Trata-se de defender e respeitar um sujeito que carrega consigo uma
memória e que não se ajoelha diante do hegemônico na construção de um projeto
vida. Vida esta que se torna cada vez mais difícil de recriar quando são
atingidos pela remoção compulsória e se veem obrigados a morar de forma
precária nas grandes cidades.
Os
instrumentos jurídicos que ameaçam esses territórios são vários e muito está
sendo feito por parte desses povos para combatê-los. O avanço do agronegócio e
do capitalismo acompanhado da violência, da grilagem, da injustiça encontra
barreira na resistência empreendida pelos indígenas e grupos camponeses. Resistência que sempre ganha novos
significados frente a cada ato ou ação empreendida contra eles e na busca de um
futuro possível.
Termina-se
assim com as palavras de José de Souza Martins (1986), no qual afirma que para
cada conflito que existir no campo sempre se plante uma semente de liberdade:
A cerca só num certo sentido
cerca a terra do índio e do pobre. Cerca
também os direitos do proprietário, do fazendeiro, do capitalista. Cerca-os todos. Define o do pobre e o do rico. Mas, se o do pobre está dentro, do que cercou
o rico, então, ao fechar, a cerca abre.
Pois, a cerca fala, também sobre os direitos daquele que foi cercado, os
direitos do índio, do posseiro, do pequeno agricultor.
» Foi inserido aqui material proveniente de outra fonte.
/-! ### modTenant -/

@[simp] theorem State.modTenant_pending (n : Nat) (x : TenSt → TenSt) : (s.modTenant n x).pending = s.pending := rfl
@[simp] theorem State.modTenant_regs (n : Nat) (x : TenSt → TenSt) : (s.modTenant n x).regs = s.regs := rfl
@[simp] theorem State.modTenant_heldLo (n : Nat) (x : TenSt → TenSt) : (s.modTenant n x).heldLo = s.heldLo := rfl
@[simp] theorem State.modTenant_capHi (n : Nat) (x : TenSt → TenSt) : (s.modTenant n x).capHi = s.capHi := rfl
@[simp] theorem State.modTenant_heldWrites (n : Nat) (x : TenSt → TenSt) : (s.modTenant n x).heldWrites = s.heldWrites := rfl
@[simp] theorem State.modTenant_mem (n : Nat) (x : TenSt → TenSt) : (s.modTenant n x).mem = s.mem := rfl
@[simp] theorem State.modTenant_poison (n : Nat) (x : TenSt → TenSt) : (s.modTenant n x).poison = s.poison := rfl
@[simp] theorem State.modTenant_damage (n : Nat) (x : TenSt → TenSt) : (s.modTenant n x).damage = s.damage := rfl
@[simp] theorem State.modTenant_arms (n : Nat) (x : TenSt → TenSt) : (s.modTenant n x).arms = s.arms := rfl
@[simp] theorem State.modTenant_mram (n : Nat) (x : TenSt → TenSt) : (s.modTenant n x).mram = s.mram := rfl
@[simp] theorem State.modTenant_now (n : Nat) (x : TenSt → TenSt) : (s.modTenant n x).now = s.now := rfl
@[simp] theorem State.modTenant_sensors (n : Nat) (x : TenSt → TenSt) : (s.modTenant n x).sensors = s.sensors := rfl
@[simp] theorem State.modTenant_hicLevel (n : Nat) (x : TenSt → TenSt) : (s.modTenant n x).hicLevel = s.hicLevel := rfl
@[simp] theorem State.modTenant_hicClaimer (n : Nat) (x : TenSt → TenSt) : (s.modTenant n x).hicClaimer = s.hicClaimer := rfl
@[simp] theorem State.modTenant_logTimes (n : Nat) (x : TenSt → TenSt) : (s.modTenant n x).logTimes = s.logTimes := rfl
@[simp] theorem State.modTenant_firstAt (n : Nat) (x : TenSt → TenSt) : (s.modTenant n x).firstAt = s.firstAt := rfl
@[simp] theorem State.modTenant_logSeq (n : Nat) (x : TenSt → TenSt) : (s.modTenant n x).logSeq = s.logSeq := rfl
@[simp] theorem State.modTenant_snap (n : Nat) (x : TenSt → TenSt) : (s.modTenant n x).snap = s.snap := rfl
@[simp] theorem State.modTenant_evr (n : Nat) (x : TenSt → TenSt) : (s.modTenant n x).evr = s.evr := rfl
@[simp] theorem State.modTenant_golden (n : Nat) (x : TenSt → TenSt) : (s.modTenant n x).golden = s.golden := rfl
@[simp] theorem State.modTenant_poolGiB (n : Nat) (x : TenSt → TenSt) : (s.modTenant n x).poolGiB = s.poolGiB := rfl
@[simp] theorem State.modTenant_fm (n : Nat) (x : TenSt → TenSt) : (s.modTenant n x).fm = s.fm := rfl
@[simp] theorem State.modTenant_units (n : Nat) (x : TenSt → TenSt) : (s.modTenant n x).units = s.units := rfl
@[simp] theorem State.modTenant_models (n : Nat) (x : TenSt → TenSt) : (s.modTenant n x).models = s.models := rfl
@[simp] theorem State.modTenant_serials (n : Nat) (x : TenSt → TenSt) : (s.modTenant n x).serials = s.serials := rfl
@[simp] theorem State.modTenant_jobs (n : Nat) (x : TenSt → TenSt) : (s.modTenant n x).jobs = s.jobs := rfl
@[simp] theorem State.modTenant_jobSeq (n : Nat) (x : TenSt → TenSt) : (s.modTenant n x).jobSeq = s.jobSeq := rfl
@[simp] theorem State.modTenant_rrCtx (n : Nat) (x : TenSt → TenSt) : (s.modTenant n x).rrCtx = s.rrCtx := rfl
@[simp] theorem State.modTenant_rrRing (n : Nat) (x : TenSt → TenSt) : (s.modTenant n x).rrRing = s.rrRing := rfl
@[simp] theorem State.modTenant_winForce (n : Nat) (x : TenSt → TenSt) : (s.modTenant n x).winForce = s.winForce := rfl
@[simp] theorem State.modTenant_pairBar (n : Nat) (x : TenSt → TenSt) : (s.modTenant n x).pairBar = s.pairBar := rfl
@[simp] theorem State.modTenant_winStarts (n : Nat) (x : TenSt → TenSt) : (s.modTenant n x).winStarts = s.winStarts := rfl
@[simp] theorem State.modTenant_winClosed (n : Nat) (x : TenSt → TenSt) : (s.modTenant n x).winClosed = s.winClosed := rfl
@[simp] theorem State.modTenant_assigns (n : Nat) (x : TenSt → TenSt) : (s.modTenant n x).assigns = s.assigns := rfl
@[simp] theorem State.modTenant_incs (n : Nat) (x : TenSt → TenSt) : (s.modTenant n x).incs = s.incs := rfl
@[simp] theorem State.modTenant_chans (n : Nat) (x : TenSt → TenSt) : (s.modTenant n x).chans = s.chans := rfl
@[simp] theorem State.modTenant_intake (n : Nat) (x : TenSt → TenSt) : (s.modTenant n x).intake = s.intake := rfl
@[simp] theorem State.modTenant_ftab (n : Nat) (x : TenSt → TenSt) : (s.modTenant n x).ftab = s.ftab := rfl
@[simp] theorem State.modTenant_waiting (n : Nat) (x : TenSt → TenSt) : (s.modTenant n x).waiting = s.waiting := rfl
@[simp] theorem State.modTenant_moder (n : Nat) (x : TenSt → TenSt) : (s.modTenant n x).moder = s.moder := rfl
@[simp] theorem State.modTenant_emb (n : Nat) (x : TenSt → TenSt) : (s.modTenant n x).emb = s.emb := rfl
@[simp] theorem State.modTenant_embForce (n : Nat) (x : TenSt → TenSt) : (s.modTenant n x).embForce = s.embForce := rfl
@[simp] theorem State.modTenant_quench (n : Nat) (x : TenSt → TenSt) : (s.modTenant n x).quench = s.quench := rfl
@[simp] theorem State.modTenant_anvils (n : Nat) (x : TenSt → TenSt) : (s.modTenant n x).anvils = s.anvils := rfl
@[simp] theorem State.modTenant_cmp (n : Nat) (x : TenSt → TenSt) : (s.modTenant n x).cmp = s.cmp := rfl
@[simp] theorem State.modTenant_captures (n : Nat) (x : TenSt → TenSt) : (s.modTenant n x).captures = s.captures := rfl
@[simp] theorem State.modTenant_ageDue (n : Nat) (x : TenSt → TenSt) : (s.modTenant n x).ageDue = s.ageDue := rfl
@[simp] theorem State.modTenant_stageEnd (n : Nat) (x : TenSt → TenSt) : (s.modTenant n x).stageEnd = s.stageEnd := rfl
@[simp] theorem State.modTenant_lateSeen (n : Nat) (x : TenSt → TenSt) : (s.modTenant n x).lateSeen = s.lateSeen := rfl
@[simp] theorem State.modTenant_time (n : Nat) (x : TenSt → TenSt) : (s.modTenant n x).time = s.time := rfl
@[simp] theorem State.modTenant_links (n : Nat) (x : TenSt → TenSt) : (s.modTenant n x).links = s.links := rfl
@[simp] theorem State.modTenant_reasm (n : Nat) (x : TenSt → TenSt) : (s.modTenant n x).reasm = s.reasm := rfl
@[simp] theorem State.modTenant_depotUp (n : Nat) (x : TenSt → TenSt) : (s.modTenant n x).depotUp = s.depotUp := rfl
@[simp] theorem State.modTenant_msix (n : Nat) (x : TenSt → TenSt) : (s.modTenant n x).msix = s.msix := rfl
@[simp] theorem State.modTenant_draining (n : Nat) (x : TenSt → TenSt) : (s.modTenant n x).draining = s.draining := rfl
@[simp] theorem State.modTenant_anchors (n : Nat) (x : TenSt → TenSt) : (s.modTenant n x).anchors = s.anchors := rfl
@[simp] theorem State.modTenant_hearth (n : Nat) (x : TenSt → TenSt) : (s.modTenant n x).hearth = s.hearth := rfl
@[simp] theorem State.modTenant_recover (n : Nat) (x : TenSt → TenSt) : (s.modTenant n x).recover = s.recover := rfl
@[simp] theorem State.modTenant_boot (n : Nat) (x : TenSt → TenSt) : (s.modTenant n x).boot = s.boot := rfl
@[simp] theorem State.modTenant_modes (n : Nat) (x : TenSt → TenSt) : (s.modTenant n x).modes = s.modes := rfl
@[simp] theorem State.modTenant_canRx (n : Nat) (x : TenSt → TenSt) : (s.modTenant n x).canRx = s.canRx := rfl
@[simp] theorem State.modTenant_ethRx (n : Nat) (x : TenSt → TenSt) : (s.modTenant n x).ethRx = s.ethRx := rfl
@[simp] theorem State.modTenant_timers (n : Nat) (x : TenSt → TenSt) : (s.modTenant n x).timers = s.timers := rfl
@[simp] theorem State.modTenant_out (n : Nat) (x : TenSt → TenSt) : (s.modTenant n x).out = s.out := rfl
@[simp] theorem State.modTenant_freeCtr (n : Nat) (x : TenSt → TenSt) : (s.modTenant n x).freeCtr = s.freeCtr := rfl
Se o direito é construído sobre o torto,
sobre a usurpação do direito do outro, desvenda para o outro o seu
direito. É nesse sentido que a cerca não
fecha, abre: abre para a consciência, para o direito lesado, abre para a luta
pelos direitos, abre a luta contra o direito edificado sobre a injustiça (p.
11).
REFERÊNCIAS:
CPT. Conflitos no Campo – Brasil 2013.
Goiânia: CPT Nacional, 2014.
EAACONE. Quilombolas do Vale do Ribeira Apoiam a
Mobilização Nacional Indígena e Repudiam a PEC 215. Eldorado, 03 de abril
de 2015. Disponível em: http://www.eaacone.org/news/quilombolas-do-vale-do-ribeira-apoiam-a-mobilizacao-nacional-indigena-e-repudiam-pec-215/. Acesso em
04/04/2015.
ISA. Presidente de Comissão Promete Adiar
Votação da PEC 215 por Dois Meses. São Paulo, 17 de março de 2015.
Disponível em: http://www.socioambiental.org/pt-br/noticias-socioambientais/presidente-de-comissao-promete-adiar-votacao-de-pec-215-por-dois-meses. Acesso em:
23/03/2015.
MARTINS, José de
Souza. Não Há Terra Para Plantar Neste
Verão: o cerco das terras indígenas e das terras de trabalho no
renascimento político do campo. 2ª. Ed. Petrópolis: Vozes, 1986.